From: Greg Kurz <gkurz@fr.ibm.com>
To: Alexey Dobriyan <adobriyan@gmail.com>
Cc: Oren Laadan <orenl@cs.columbia.edu>,
Linux-Kernel <linux-kernel@vger.kernel.org>,
Dave Hansen <dave@linux.vnet.ibm.com>,
containers@lists.osdl.org,
Andrew Morton <akpm@linux-foundation.org>,
Linus Torvalds <torvalds@linux-foundation.org>,
Ingo Molnar <mingo@elte.hu>
Subject: Re: C/R without "leaks" (was: Re: Creating tasks on restart: userspace vs kernel)
Date: Thu, 16 Apr 2009 00:42:17 +0200 [thread overview]
Message-ID: <1239835337.6610.6.camel@bahia> (raw)

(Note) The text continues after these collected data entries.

-- ==== Sys2Proof/Laws/Memory.lean ====
section
/-! SUPPORT. Sorted cells, system memory and the surface: what a read returns after a write, and that
every operation keeps the canonical form. -/

namespace Sys2Proof.Machine

variable {α : Type}

theorem cellGet_put_same (k : Nat) (v : α) (l : List (Nat × α)) : cellGet k (cellPut k v l) = some v := by
  induction l with
  | nil => simp [cellPut, cellGet]
  | cons c l ih =>
    simp only [cellPut]
    split
    · simp [cellGet]
    · split
      · simp [cellGet]
      · next h => simp [cellGet, h, ih]

theorem cellGet_put_other {k k' : Nat} (h : k' ≠ k) (v : α) (l : List (Nat × α)) :
    cellGet k' (cellPut k v l) = cellGet k' l := by
  induction l with
  | nil => simp [cellPut, cellGet, h]
  | cons c l ih =>
    simp only [cellPut]
    split
    · simp [cellGet, h]
    · split
      · next e => subst e; simp [cellGet, h]
      · simp only [cellGet, ih]

/-- A key at or below the list's lower bound has no entry. -/
theorem cellGet_of_risingAbove {b k : Nat} {l : List (Nat × α)} (h : risingAbove b l = true) (hk : k ≤ b) :
    cellGet k l = none := by
  induction l generalizing b with
  | nil => rfl
  | cons c l ih =>
    simp only [risingAbove, Bool.and_eq_true, decide_eq_true_eq] at h
    have : k ≠ c.1 := by omega
    simp [cellGet, this, ih h.2 (by omega)]

theorem rising_of_risingAbove {b : Nat} {l : List (Nat × α)} (h : risingAbove b l = true) : rising l = true := by
  cases l with
  | nil => rfl
  | cons c l => simp_all [risingAbove, rising]

theorem risingAbove_mono {b b' : Nat} {l : List (Nat × α)} (h : risingAbove b l = true) (hb : b' ≤ b) :
    risingAbove b' l = true := by
  cases l with
  | nil => rfl
  | cons c l =>
    simp only [risingAbove, Bool.and_eq_true, decide_eq_true_eq] at h ⊢
    exact ⟨by omega, h.2⟩

theorem risingAbove_put {b k : Nat} (v : α) {l : List (Nat × α)} (h : risingAbove b l = true) (hk : b < k) :
    risingAbove b (cellPut k v l) = true := by
  induction l generalizing b with
  | nil => simp [cellPut, risingAbove, hk]
  | cons c l ih =>
    simp only [risingAbove, Bool.and_eq_true, decide_eq_true_eq] at h
    simp only [cellPut]
    split
    · next h1 => simp [risingAbove, hk, h1, h.2]
    · split
      · next e => subst e; simp [risingAbove, hk, h.2]
      · simp only [risingAbove, Bool.and_eq_true, decide_eq_true_eq]
        exact ⟨h.1, ih h.2 (by omega)⟩

theorem rising_put (k : Nat) (v : α) {l : List (Nat × α)} (h : rising l = true) :
    rising (cellPut k v l) = true := by
  cases l with
  | nil => simp [cellPut, rising, risingAbove]
  | cons c l =>
    simp only [rising] at h
    simp only [cellPut]
    split
    · next h1 => simp [rising, risingAbove, h1, h]
    · split
      · next e => subst e; simpa [rising] using h
      · simpa [rising] using risingAbove_put v h (by omega)

theorem risingAbove_drop {b : Nat} (k : Nat) {l : List (Nat × α)} (h : risingAbove b l = true) :
    risingAbove b (cellDrop k l) = true := by
  induction l generalizing b with
  | nil => rfl
  | cons c l ih =>
    simp only [risingAbove, Bool.and_eq_true, decide_eq_true_eq] at h
    simp only [cellDrop]
    split
    · exact risingAbove_mono h.2 (by omega)
    · simp only [risingAbove, Bool.and_eq_true, decide_eq_true_eq]
      exact ⟨h.1, ih h.2⟩

theorem rising_drop (k : Nat) {l : List (Nat × α)} (h : rising l = true) : rising (cellDrop k l) = true := by
  cases l with
  | nil => rfl
  | cons c l =>
    simp only [rising] at h
    simp only [cellDrop]
    split
    · exact rising_of_risingAbove h
    · simpa [rising] using risingAbove_drop k h

theorem cellGet_drop_same {k : Nat} {l : List (Nat × α)} (h : rising l = true) :
    cellGet k (cellDrop k l) = none := by
  induction l with
  | nil => rfl
  | cons c l ih =>
    simp only [rising] at h
    simp only [cellDrop]
    split
    · next e => exact cellGet_of_risingAbove h (by omega)
    · next e => simp [cellGet, e, ih (rising_of_risingAbove h)]

theorem cellGet_drop_other {k k' : Nat} (h : k' ≠ k) (l : List (Nat × α)) :
    cellGet k' (cellDrop k l) = cellGet k' l := by
  induction l with
  | nil => rfl
  | cons c l ih =>
    simp only [cellDrop]
    split
    · next e => subst e; simp [cellGet, h]
    · simp only [cellGet, ih]

theorem all_put {p : Nat × α → Bool} {k : Nat} {v : α} {l : List (Nat × α)} (hl : l.all p = true)
    (hp : p (k, v) = true) : (cellPut k v l).all p = true := by
  induction l with
  | nil => simp [cellPut, hp]
  | cons c l ih =>
    simp only [List.all_cons, Bool.and_eq_true] at hl
    simp only [cellPut]
    split
    · simp [hp, hl.1, hl.2]
    · split
      · simp [hp, hl.2]
      · simp [hl.1, ih hl.2]

theorem all_drop {p : Nat × α → Bool} (k : Nat) {l : List (Nat × α)} (hl : l.all p = true) :
    (cellDrop k l).all p = true := by
  induction l with
  | nil => rfl
  | cons c l ih =>
    simp only [List.all_cons, Bool.and_eq_true] at hl
    simp only [cellDrop]
    split
    · exact hl.2
    · simp [hl.1, ih hl.2]

/-! ### System memory -/

/-- A read of the byte just written. -/
theorem Memory.read_write_same {m : Memory} (h : Memory.wf m = true) (adr : BitVec 16) (b : Byte) :
    Memory.read (Memory.write m adr b) adr = b := by
  simp only [Memory.wf, Bool.and_eq_true] at h
  unfold Memory.write
  split
  · next e => simp [Memory.read, cellGet_drop_same h.1, e]
  · simp [Memory.read, cellGet_put_same]

/-- A read of any other byte. -/
theorem Memory.read_write_other (m : Memory) {adr adr' : BitVec 16} (h : adr' ≠ adr) (b : Byte) :
    Memory.read (Memory.write m adr b) adr' = Memory.read m adr' := by
  have hk : adr'.toNat ≠ adr.toNat := fun e => h (BitVec.eq_of_toNat_eq e)
  unfold Memory.write
  split
  · simp [Memory.read, cellGet_drop_other hk]
  · simp [Memory.read, cellGet_put_other hk]

/-- The one write of memory keeps the canonical form. -/
theorem Memory.wf_write {m : Memory} (h : Memory.wf m = true) (adr : BitVec 16) (b : Byte) :
    Memory.wf (Memory.write m adr b) = true := by
  simp only [Memory.wf, Bool.and_eq_true] at h ⊢
  unfold Memory.write
  split
  · exact ⟨rising_drop _ h.1, all_drop _ h.2⟩
  · next e =>
    refine ⟨rising_put _ _ h.1, all_put h.2 ?_⟩
    have := adr.isLt
    simp [e, this]

/-! ### The surface -/

/-- The pixel just written. -/
theorem Surface.read_write_same (p : Params) (f : Surface) (row col : Nat) (px : Pixel) :
    Surface.read p (Surface.write p f row col px) row col = some px := cellGet_put_same ..

/-- Any other position of the surface (columns below `LINE_PIXELS`). -/
theorem Surface.read_write_other {p : Params} (f : Surface) {row col row' col' : Nat} (px : Pixel)
    (hc : col < p.linePixels) (hc' : col' < p.linePixels) (h : row' ≠ row ∨ col' ≠ col) :
    Surface.read p (Surface.write p f row col px) row' col' = Surface.read p f row' col' := by
  refine cellGet_put_other ?_ _ _
  intro e
  have hrow : row' = row := by
    have := congrArg (· / p.linePixels) e
    simpa [surfaceKey, Nat.add_div_of_dvd_right (Nat.dvd_mul_left _ _), Nat.div_eq_of_lt hc, Nat.div_eq_of_lt hc',
      Nat.ne_of_gt (Nat.lt_of_le_of_lt (Nat.zero_le _) hc)] using this
  subst hrow
  exact h.elim (fun g => g rfl) (fun g => g (Nat.add_left_cancel e))

/-- A pixel write within the surface keeps the canonical form. -/
theorem Surface.wf_write {p : Params} {f : Surface} (h : Surface.wf p f = true) {row col : Nat} (px : Pixel)
    (hr : row < Config.lines) (hc : col < p.linePixels) :
    Surface.wf p (Surface.write p f row col px) = true := by
  simp only [Surface.wf, Bool.and_eq_true] at h ⊢
  refine ⟨rising_put _ _ h.1, all_put h.2 ?_⟩
  have := Nat.mul_le_mul_right p.linePixels (Nat.succ_le_of_lt hr)
  exact decide_eq_true (by simp only [surfaceKey, Nat.succ_mul] at *; omega)

end Sys2Proof.Machine
end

In-Reply-To: <20090415195629.GD26994@x200.localdomain>
On Wed, 2009-04-15 at 23:56 +0400, Alexey Dobriyan wrote:
> > Again, so to checkpoint one task in the topmost pid-ns you need to
> > checkpoint (if at all possible) the entire system ?!
>
> One more argument to not allow "leaks" and checkpoint whole container,
> no ifs, buts and woulditbenices.
>
> Just to clarify, C/R with "leak" is for example when process has separate
> pidns, but shares, for example, netns with other process not involved in
> checkpoint.
>
> If you allow this, you lose one important property of checkpoint part,
> namely, almost everything is frozen. Losing this property means suddenly
> much more stuff is alive during dump and you has to account to more stuff
> when checkpointing. You effectively checkpointing on live data structures
> and there is no guarantee you'll get it right.
>
> Example 1: utsns is shared with the rest of the world.
>
> utsns content is modifiable only by tasks (current->nsproxy->uts_ns).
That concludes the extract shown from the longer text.